Afterward, he took me over to the radio station where he hosts a bluegrass show on Sunday afternoons. He said he trys to play as much old-time music during his show as he can. He wanted me to email in a request on Sunday during the show but I was unable to as my wife had me cleaning the house all morning (after church) in preparation for an old-time music jam that we had outside my house. Go figure.
I host a monthly jam on the fourth Sunday of each month, as we are trying to build an old-time music community in and around Fort Wayne. It starts at 2:30 p.m. Appearing for the first time at our jam was Matthew Kattinsky, who recently moved to Indiana from Vermont. Matthew is an accomplished guitar player and at the beginning level with fiddle, which we desperately need at our jams.

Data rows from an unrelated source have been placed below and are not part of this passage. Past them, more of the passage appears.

-- ==== Sys2Proof/Tests/Slice0.lean ====
section
/-! SUPPORT. The model's own tests: named theorems, each about one step or one operation on a small state. The `wf_`
theorems give an ill-formed term for each check of WellFormed.lean; the `witness_` theorems show states and operands that
meet the hypotheses of the statements of Certificates/Slice0/Obligations.lean, clause by clause; the `test_` theorems
compare results with values worked out from the spec. -/

namespace Sys2Proof.Tests

set_option Elab.async false

open Sys2Proof Sys2Proof.Machine

/-! ### Building small states -/

/-- Bytes of a length, zero but for fields of an offset, a width and a value. -/
def bytesOf (n : Nat) (fs : List (Nat × Nat × Nat)) : List Byte :=
  fs.foldl (fun l f => l.take f.1 ++ natLe f.2.2 f.2.1 ++ l.drop (f.1 + f.2.1)) (List.replicate n 0)

/-- A line of a verb: sequence number 1, completion address 0x8000, and operand fields. -/
def line (verb : Nat) (fs : List (Nat × Nat × Nat)) : List Byte :=
  bytesOf 64 ([(0, 2, verb), (4, 4, 1), (8, 8, 0x8000)] ++ fs)

/-- The slot that the tests use: slot 0 of context 3. -/
def r0 : SlotRef := { ctx := 3, slot := 0 }

/-- A command with a line and a descriptor, its captures given. -/
def cmdOf (l desc : List Byte) (caps : List Extent) : Cmd :=
  { Cmd.fresh 0 5 7 l 0 with desc := desc, caps := caps, tagged := true }

/-- A slot that runs a command. -/
def runSlot (k : Cmd) : Slot :=
  { state := .running, reason := .none, status := none, seq := 1, compl := 0x8000, steps := 0, verb := lineVerb k.line,
    prio := 0, held := false, cmd := some k }

/-- A context of domain 1 with slots and a session. -/
def ctxOf (slots : List Slot) (x : Option Session) : Context :=
  { num := 3, domain := 1, usable := 4, homePort := 0, msixEn := true, vector := 2, high := 1,
    window := [{ seq := 1, record := none }], slots := slots, fails := [], lastClose := 0,
    running := List.replicate 8 { poly := 0, reg := 0, count := 0 }, runningAlloc := true, session := x }

/-- The extent of domain 1: 1 MiB of writable store. -/
def ext1 : Extent :=
  { domain := 1, cva := 0x100000, len := 0x100000, sa := 0x10000000000, rights := .writable, gen := 1, loan := 0x10001,
    placement := .spread }

/-- Domain 1. -/
def dom1 : DomainRec :=
  { domain := 1, management := false, wingLocal := false, homeWest := false, vitrineOk := true, tagPool := 32,
    classMask := 0xFFFF, ctxCeiling := 4, galCeiling := 4, moverWeight := 1, scannerWeight := 1, xcEast := 1, xcWest := 1,
    portMask := 0xF, linkMask := 0xFF, faultSlots := 8, onfiMask := 0xFFFFFFFF, dramQuota := 4, flashQuota := 4 }
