-- ==== Sys2Proof/Machine/Core.lean ====
section
/-! DEFINITION. The machine as the host's interface takes it. -/

def Sys2Proof.core : Host.Core :=
  { State := Sys2Proof.Machine.State
    Fault := Sys2Proof.Machine.Fault
    Refusal := Sys2Proof.Machine.Refusal
    step := Sys2Proof.Machine.step
    reset := Sys2Proof.Machine.State.reset }
end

So I got to play music both Saturday and Sunday and am starting to feel more positive about the old-time music scene in Northeast Indiana. I think we have the makings of something good.
On Thursday, after work, I leave for Pikeville, Tenn. for what is called "Gil-fest." It's a private party on a 300-acre spread on beautiful surroundings in the Sequauchie Valley.
Gil Sewell, my friend and an accomplished fiddle player, throws this party on the Saturday before Labor Day every year. More than 100 old-time musicians from Alabama, Tennessee, and Georgia will be camping and playing music on Gil's property. I am driving eight hours to be there. It's about the most fun I can have with my clothes on.
Monday, August 25, 2008 @10:58:18 AM
If you weren't 190 miles away, I would be tempted to come to your jam. For now, you in your small corner, and I in mine. Keep up your good work and your networking and it will certainly bare more fruit as time goes by.
I have learned that those who are into old-time, traditional folk music must network with each other for the sake of cross-pollenation and to preserve the music and culture for the next generation. Thank you for doing your part, here at the Banjo Hangout and in the field.
Monday, August 25, 2008 @4:35:07 PM
Well, thank you Mr. Faddler or should I call you Fiddler? LOL. You make a very good and important point about cross pollenation and preserving this music. As you well know, much of the tunes we play date back to the minstrel era and earlier. I feel lucky and honored when I am in the presence of a musician or musicians that play the old fiddle tunes. I do feel the history in it all and sometimes it makes me shiver. I hope our paths cross.